* [Records for the task]:
______________________________

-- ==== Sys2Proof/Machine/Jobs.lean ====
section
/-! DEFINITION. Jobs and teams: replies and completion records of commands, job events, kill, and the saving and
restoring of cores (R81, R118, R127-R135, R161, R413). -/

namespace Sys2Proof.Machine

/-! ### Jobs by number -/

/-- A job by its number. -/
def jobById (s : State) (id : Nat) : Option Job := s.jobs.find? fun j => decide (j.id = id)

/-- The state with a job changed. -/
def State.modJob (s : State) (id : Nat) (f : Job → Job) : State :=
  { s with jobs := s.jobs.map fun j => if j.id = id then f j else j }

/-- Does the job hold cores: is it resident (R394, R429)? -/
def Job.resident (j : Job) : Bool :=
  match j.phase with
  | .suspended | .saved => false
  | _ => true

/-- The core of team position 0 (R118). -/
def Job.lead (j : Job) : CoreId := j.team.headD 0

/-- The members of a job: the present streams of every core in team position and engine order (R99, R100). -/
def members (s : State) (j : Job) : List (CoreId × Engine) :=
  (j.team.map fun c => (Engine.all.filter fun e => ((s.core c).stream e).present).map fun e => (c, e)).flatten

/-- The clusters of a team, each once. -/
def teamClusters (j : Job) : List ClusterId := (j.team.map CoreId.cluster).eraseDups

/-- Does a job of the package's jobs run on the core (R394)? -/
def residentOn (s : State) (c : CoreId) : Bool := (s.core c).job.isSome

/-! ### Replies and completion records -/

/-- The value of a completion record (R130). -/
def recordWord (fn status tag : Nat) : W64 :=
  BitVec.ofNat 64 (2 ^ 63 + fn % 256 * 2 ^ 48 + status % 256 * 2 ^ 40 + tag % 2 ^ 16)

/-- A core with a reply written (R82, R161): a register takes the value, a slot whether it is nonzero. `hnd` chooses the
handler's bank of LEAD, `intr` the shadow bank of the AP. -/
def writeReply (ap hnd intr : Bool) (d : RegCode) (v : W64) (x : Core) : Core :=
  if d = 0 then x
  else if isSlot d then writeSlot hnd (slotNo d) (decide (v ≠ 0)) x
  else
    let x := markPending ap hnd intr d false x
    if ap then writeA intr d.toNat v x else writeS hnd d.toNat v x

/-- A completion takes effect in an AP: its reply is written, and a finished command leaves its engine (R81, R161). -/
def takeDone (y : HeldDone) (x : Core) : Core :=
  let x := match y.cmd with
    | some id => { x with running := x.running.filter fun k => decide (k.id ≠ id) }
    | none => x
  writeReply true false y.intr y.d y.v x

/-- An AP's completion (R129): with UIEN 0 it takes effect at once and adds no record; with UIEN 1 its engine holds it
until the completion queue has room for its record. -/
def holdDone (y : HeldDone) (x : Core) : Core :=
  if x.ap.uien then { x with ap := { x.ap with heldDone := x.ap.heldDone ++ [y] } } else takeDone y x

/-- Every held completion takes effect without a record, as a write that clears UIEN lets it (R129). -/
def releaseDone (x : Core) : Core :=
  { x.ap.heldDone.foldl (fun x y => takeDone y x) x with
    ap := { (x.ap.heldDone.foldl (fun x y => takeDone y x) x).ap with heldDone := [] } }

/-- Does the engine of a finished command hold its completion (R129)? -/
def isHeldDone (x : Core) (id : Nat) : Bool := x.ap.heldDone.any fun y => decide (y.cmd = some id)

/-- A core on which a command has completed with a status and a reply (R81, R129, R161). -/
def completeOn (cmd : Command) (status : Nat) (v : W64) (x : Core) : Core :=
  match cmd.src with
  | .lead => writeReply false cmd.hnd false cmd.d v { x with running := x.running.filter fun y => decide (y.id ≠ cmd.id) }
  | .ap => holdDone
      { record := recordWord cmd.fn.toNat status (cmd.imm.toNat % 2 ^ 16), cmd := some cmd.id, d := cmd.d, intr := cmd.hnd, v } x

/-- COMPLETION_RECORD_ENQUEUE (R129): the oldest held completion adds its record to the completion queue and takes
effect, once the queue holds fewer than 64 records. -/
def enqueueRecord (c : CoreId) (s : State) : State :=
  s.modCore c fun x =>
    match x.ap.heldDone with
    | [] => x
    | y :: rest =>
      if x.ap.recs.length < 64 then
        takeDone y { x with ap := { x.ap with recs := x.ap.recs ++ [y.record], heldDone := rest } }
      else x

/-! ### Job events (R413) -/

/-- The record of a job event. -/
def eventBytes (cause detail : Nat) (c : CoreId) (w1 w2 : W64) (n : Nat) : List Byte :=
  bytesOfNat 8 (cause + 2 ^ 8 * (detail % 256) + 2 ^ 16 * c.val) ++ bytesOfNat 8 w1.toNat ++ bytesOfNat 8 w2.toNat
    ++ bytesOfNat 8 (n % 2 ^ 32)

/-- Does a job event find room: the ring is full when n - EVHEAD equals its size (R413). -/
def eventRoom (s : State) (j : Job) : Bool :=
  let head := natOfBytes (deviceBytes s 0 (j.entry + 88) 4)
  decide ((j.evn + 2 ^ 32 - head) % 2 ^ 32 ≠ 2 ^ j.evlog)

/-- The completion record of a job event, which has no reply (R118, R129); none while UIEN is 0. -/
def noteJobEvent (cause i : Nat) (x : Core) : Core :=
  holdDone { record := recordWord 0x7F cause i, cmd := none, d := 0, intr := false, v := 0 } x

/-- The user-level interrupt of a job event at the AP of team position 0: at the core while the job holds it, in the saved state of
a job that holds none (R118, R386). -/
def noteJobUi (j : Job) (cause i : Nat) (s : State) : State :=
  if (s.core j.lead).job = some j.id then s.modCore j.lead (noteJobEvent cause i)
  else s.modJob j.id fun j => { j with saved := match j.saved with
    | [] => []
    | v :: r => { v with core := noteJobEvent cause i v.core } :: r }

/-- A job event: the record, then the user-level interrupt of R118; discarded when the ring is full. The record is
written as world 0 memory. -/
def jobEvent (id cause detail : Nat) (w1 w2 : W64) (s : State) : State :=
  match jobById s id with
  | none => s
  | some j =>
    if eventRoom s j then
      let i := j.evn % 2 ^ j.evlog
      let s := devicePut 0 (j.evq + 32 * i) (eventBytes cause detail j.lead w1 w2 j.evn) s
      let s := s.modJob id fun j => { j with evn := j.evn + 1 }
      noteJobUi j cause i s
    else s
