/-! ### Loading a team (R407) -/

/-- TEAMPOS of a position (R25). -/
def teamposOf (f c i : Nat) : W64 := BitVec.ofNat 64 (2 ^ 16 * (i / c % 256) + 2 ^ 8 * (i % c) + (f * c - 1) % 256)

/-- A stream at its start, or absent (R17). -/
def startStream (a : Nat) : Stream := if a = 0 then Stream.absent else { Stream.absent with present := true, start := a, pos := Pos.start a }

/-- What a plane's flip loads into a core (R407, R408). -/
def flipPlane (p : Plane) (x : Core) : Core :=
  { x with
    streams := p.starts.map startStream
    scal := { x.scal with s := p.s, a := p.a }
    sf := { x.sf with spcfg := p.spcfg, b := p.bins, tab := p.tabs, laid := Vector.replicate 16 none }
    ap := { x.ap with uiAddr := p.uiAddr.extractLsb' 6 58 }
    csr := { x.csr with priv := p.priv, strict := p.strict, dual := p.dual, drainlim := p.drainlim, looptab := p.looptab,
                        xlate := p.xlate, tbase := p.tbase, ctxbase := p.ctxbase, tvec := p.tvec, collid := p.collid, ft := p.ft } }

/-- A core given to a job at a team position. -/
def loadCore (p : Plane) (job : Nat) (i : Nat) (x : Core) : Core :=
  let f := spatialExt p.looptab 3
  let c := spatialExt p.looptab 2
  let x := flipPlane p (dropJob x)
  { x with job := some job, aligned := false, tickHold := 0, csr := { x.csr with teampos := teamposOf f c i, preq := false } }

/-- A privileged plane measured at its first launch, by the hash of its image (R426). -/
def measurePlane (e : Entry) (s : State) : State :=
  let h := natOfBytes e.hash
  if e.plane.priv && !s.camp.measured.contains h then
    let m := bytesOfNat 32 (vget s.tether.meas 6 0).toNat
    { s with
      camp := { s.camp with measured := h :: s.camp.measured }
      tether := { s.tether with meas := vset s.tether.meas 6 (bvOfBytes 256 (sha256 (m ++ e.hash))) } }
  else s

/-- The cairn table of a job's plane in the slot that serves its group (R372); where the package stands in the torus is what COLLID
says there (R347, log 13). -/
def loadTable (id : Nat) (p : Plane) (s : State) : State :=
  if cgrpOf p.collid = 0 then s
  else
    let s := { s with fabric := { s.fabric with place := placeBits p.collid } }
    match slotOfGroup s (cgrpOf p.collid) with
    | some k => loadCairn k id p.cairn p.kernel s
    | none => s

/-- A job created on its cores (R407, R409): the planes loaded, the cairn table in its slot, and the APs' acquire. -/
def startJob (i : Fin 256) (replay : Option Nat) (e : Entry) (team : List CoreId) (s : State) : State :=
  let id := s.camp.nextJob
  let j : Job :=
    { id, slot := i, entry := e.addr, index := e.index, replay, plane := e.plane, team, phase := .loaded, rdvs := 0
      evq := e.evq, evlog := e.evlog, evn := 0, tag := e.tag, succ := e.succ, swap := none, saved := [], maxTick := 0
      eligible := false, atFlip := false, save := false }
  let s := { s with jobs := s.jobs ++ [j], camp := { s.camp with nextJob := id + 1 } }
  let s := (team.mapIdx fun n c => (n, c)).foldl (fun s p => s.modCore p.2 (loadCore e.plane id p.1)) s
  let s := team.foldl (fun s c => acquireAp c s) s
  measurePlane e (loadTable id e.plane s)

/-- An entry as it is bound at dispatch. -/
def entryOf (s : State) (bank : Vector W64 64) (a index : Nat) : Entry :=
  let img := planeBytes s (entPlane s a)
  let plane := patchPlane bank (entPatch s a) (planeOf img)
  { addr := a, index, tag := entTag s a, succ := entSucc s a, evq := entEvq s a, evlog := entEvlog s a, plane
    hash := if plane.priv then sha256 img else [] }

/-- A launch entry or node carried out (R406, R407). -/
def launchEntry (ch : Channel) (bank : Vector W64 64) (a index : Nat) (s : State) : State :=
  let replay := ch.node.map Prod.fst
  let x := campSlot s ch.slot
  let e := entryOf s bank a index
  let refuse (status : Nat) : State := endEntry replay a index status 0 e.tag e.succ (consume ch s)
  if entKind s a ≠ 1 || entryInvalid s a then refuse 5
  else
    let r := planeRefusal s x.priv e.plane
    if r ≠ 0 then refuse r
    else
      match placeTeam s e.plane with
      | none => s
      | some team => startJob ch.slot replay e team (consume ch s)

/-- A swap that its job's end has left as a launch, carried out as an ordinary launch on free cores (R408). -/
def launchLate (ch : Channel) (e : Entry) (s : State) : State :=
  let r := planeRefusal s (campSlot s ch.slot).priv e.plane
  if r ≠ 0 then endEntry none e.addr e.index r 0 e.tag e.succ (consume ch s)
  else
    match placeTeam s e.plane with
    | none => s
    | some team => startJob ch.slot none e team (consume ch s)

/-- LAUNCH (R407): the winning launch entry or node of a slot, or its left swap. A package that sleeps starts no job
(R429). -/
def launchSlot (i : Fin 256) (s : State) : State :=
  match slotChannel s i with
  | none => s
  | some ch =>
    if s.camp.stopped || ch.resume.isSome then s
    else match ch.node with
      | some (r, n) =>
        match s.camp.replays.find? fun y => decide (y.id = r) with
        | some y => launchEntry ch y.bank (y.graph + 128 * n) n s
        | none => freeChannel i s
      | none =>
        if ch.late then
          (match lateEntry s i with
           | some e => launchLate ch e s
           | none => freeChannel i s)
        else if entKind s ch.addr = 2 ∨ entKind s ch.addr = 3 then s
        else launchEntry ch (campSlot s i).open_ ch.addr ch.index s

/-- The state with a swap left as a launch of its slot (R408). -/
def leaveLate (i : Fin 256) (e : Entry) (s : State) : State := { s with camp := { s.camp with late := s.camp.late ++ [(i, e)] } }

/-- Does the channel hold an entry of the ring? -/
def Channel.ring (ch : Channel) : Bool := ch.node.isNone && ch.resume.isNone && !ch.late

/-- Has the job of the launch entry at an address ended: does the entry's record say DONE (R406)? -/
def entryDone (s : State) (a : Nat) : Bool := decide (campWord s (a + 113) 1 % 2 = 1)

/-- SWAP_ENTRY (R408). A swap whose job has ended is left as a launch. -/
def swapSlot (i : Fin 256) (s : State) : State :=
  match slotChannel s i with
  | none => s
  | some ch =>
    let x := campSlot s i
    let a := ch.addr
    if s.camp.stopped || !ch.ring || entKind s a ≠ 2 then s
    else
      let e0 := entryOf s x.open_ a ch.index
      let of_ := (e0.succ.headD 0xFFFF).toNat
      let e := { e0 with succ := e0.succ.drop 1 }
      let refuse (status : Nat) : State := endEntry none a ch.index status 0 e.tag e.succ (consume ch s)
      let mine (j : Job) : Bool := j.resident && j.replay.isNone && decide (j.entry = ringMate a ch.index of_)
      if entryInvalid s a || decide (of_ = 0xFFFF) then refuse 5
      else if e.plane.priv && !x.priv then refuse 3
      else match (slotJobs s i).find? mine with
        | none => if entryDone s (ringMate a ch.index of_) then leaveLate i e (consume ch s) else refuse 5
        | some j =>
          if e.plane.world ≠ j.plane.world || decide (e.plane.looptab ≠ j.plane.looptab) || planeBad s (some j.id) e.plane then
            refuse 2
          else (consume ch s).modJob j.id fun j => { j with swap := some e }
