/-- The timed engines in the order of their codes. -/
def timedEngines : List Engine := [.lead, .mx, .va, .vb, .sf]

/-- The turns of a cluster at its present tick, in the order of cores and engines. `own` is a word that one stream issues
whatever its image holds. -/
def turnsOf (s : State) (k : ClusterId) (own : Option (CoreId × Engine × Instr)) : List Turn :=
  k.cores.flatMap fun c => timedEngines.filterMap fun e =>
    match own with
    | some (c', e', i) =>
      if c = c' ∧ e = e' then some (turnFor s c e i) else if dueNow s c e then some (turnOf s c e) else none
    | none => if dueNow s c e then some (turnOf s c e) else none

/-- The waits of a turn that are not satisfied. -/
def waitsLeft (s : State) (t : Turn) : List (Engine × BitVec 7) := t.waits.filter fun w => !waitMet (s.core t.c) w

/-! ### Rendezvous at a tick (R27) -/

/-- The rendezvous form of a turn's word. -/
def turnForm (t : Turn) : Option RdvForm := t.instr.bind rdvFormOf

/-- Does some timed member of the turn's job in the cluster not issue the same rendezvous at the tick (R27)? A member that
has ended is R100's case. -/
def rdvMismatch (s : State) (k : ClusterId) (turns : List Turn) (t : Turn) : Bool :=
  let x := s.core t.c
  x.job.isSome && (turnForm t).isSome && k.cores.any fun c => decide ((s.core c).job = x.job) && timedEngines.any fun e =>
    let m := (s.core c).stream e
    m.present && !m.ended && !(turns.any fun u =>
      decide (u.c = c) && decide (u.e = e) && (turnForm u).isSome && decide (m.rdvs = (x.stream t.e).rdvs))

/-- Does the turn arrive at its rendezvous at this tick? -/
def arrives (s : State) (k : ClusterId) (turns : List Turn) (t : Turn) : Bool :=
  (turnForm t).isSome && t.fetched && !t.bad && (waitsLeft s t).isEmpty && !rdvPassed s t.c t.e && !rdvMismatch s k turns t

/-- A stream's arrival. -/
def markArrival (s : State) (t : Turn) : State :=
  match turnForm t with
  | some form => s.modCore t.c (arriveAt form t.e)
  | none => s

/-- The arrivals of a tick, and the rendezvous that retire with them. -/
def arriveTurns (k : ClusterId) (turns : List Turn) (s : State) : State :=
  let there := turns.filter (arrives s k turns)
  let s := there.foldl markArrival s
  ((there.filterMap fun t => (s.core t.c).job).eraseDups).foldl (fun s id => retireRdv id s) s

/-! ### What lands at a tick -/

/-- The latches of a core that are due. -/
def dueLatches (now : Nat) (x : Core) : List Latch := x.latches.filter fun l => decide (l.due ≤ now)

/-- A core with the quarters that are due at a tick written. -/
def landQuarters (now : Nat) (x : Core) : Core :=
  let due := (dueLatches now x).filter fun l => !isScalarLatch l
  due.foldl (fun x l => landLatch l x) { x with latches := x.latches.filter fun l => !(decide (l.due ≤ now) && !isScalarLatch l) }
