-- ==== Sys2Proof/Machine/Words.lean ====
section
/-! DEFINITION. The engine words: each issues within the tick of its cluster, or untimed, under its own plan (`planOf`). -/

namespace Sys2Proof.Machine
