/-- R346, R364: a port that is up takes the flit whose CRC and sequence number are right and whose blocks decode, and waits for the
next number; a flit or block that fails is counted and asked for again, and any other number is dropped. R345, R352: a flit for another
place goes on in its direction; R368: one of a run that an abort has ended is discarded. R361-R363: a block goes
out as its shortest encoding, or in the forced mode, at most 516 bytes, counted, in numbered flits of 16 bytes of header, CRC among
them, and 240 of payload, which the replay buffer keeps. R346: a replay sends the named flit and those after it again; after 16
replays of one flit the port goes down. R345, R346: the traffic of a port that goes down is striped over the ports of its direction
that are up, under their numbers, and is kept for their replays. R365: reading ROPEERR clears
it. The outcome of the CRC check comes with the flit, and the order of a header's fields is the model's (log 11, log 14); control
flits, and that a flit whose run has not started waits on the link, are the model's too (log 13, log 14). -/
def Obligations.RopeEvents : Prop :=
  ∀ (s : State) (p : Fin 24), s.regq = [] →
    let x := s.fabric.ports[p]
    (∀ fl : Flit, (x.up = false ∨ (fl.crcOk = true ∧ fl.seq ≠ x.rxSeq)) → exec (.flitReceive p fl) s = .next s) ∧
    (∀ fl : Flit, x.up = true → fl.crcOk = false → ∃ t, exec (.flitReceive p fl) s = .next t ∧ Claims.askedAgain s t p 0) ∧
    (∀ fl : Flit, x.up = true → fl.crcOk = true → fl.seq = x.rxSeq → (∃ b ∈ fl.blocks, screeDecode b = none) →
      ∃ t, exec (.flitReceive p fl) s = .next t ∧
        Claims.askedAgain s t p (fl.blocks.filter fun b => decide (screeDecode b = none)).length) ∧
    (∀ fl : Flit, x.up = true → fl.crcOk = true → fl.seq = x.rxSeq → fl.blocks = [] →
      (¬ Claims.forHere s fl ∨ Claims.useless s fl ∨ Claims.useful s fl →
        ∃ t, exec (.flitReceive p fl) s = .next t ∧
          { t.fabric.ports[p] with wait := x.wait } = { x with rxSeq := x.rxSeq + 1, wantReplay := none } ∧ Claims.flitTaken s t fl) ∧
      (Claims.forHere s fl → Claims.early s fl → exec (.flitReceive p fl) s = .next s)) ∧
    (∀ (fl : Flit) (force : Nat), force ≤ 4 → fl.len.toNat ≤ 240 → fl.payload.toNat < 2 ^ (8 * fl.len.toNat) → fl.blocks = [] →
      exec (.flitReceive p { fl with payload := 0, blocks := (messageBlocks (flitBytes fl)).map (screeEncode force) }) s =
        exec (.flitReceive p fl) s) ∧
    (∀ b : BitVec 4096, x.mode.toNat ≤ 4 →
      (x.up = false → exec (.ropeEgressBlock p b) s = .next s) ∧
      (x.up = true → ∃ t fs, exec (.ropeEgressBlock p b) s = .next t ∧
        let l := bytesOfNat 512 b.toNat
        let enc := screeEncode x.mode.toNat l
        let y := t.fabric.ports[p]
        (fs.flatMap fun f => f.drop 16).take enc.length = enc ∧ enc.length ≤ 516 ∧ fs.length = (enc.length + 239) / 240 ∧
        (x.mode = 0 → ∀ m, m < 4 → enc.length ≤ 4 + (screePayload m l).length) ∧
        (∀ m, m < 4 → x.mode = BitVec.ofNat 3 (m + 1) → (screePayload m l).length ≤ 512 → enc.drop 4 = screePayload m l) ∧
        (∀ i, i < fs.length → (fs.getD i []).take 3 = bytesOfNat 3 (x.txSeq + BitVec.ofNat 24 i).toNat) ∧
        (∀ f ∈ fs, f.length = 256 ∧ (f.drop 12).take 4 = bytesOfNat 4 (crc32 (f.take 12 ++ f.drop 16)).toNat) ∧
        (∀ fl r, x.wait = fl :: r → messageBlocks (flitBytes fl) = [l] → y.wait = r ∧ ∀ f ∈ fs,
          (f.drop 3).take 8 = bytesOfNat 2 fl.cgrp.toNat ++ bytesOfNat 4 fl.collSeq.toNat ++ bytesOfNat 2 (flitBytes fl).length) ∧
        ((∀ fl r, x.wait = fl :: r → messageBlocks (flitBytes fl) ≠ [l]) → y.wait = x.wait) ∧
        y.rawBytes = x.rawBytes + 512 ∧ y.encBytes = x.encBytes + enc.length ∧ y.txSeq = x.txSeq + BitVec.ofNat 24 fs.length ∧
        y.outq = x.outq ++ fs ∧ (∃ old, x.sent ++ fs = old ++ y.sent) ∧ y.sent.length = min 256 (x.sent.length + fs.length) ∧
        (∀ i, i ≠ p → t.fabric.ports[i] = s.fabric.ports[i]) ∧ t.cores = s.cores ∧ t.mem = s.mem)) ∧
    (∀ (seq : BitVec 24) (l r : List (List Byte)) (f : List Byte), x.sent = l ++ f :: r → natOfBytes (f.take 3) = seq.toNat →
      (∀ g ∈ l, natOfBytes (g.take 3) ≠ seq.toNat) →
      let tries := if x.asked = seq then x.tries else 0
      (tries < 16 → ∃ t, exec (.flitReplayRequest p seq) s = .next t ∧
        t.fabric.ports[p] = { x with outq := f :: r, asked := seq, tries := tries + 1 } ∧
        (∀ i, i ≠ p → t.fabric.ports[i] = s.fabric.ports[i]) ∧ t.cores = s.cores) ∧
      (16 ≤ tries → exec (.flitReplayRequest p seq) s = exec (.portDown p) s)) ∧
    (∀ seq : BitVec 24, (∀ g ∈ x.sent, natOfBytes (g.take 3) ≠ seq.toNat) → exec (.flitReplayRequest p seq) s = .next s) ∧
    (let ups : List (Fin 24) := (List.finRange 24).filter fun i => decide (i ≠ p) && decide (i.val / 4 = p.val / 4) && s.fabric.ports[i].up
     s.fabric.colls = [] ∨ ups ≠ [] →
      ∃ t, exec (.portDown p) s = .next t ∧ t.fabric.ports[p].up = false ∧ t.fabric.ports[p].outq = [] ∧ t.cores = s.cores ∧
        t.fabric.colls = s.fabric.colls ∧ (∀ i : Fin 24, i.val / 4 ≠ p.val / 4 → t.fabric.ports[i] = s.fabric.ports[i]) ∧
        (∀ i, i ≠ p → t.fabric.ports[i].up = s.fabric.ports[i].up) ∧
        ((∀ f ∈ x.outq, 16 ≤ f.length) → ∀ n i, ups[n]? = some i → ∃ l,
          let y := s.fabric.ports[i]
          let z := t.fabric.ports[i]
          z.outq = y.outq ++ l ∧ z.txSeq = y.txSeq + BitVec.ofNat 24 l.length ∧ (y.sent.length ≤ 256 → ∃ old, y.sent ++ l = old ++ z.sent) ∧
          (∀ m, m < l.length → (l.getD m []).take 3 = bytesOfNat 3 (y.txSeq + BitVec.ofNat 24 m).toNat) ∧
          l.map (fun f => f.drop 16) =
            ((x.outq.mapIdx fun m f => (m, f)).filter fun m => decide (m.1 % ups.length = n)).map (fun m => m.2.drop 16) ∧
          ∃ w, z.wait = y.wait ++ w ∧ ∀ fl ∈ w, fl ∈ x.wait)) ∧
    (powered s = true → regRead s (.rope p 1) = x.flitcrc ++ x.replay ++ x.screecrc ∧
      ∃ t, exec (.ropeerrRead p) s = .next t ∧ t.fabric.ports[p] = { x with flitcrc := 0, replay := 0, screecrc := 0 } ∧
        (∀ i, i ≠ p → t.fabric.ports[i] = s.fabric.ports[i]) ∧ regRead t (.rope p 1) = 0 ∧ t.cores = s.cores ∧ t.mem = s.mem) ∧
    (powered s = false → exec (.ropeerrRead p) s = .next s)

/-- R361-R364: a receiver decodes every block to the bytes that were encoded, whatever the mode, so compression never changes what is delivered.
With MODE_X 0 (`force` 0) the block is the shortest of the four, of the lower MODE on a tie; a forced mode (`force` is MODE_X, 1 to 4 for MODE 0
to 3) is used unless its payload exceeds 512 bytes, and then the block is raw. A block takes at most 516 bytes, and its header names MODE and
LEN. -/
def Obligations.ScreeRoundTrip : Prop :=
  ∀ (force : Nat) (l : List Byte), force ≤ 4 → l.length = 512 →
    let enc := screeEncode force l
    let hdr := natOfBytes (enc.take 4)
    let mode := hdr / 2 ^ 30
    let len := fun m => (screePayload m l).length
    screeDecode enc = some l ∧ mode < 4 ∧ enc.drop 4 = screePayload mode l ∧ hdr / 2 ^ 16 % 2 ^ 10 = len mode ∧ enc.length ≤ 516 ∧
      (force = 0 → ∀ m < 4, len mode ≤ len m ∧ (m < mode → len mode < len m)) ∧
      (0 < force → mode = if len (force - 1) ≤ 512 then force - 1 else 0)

______________________________

* [Directions]: Nothing but an exact copy of the lines from the first one above through the line holding "def State.modJob (s" should be returned.

* [Result for this exercise]:
-- ==== Sys2Proof/Machine/Jobs.lean ====
section
/-! DEFINITION. Jobs and teams: replies and completion records of commands, job events, kill, and the saving and
restoring of cores (R81, R118, R127-R135, R161, R413). -/

namespace Sys2Proof.Machine

/-! ### Jobs by number -/

/-- A job by its number. -/
def jobById (s : State) (id : Nat) : Option Job := s.jobs.find? fun j => decide (j.id = id)

/-- The state with a job changed. -/
def State.modJob (s : State) (id : Nat) (f : Job → Job) : State :=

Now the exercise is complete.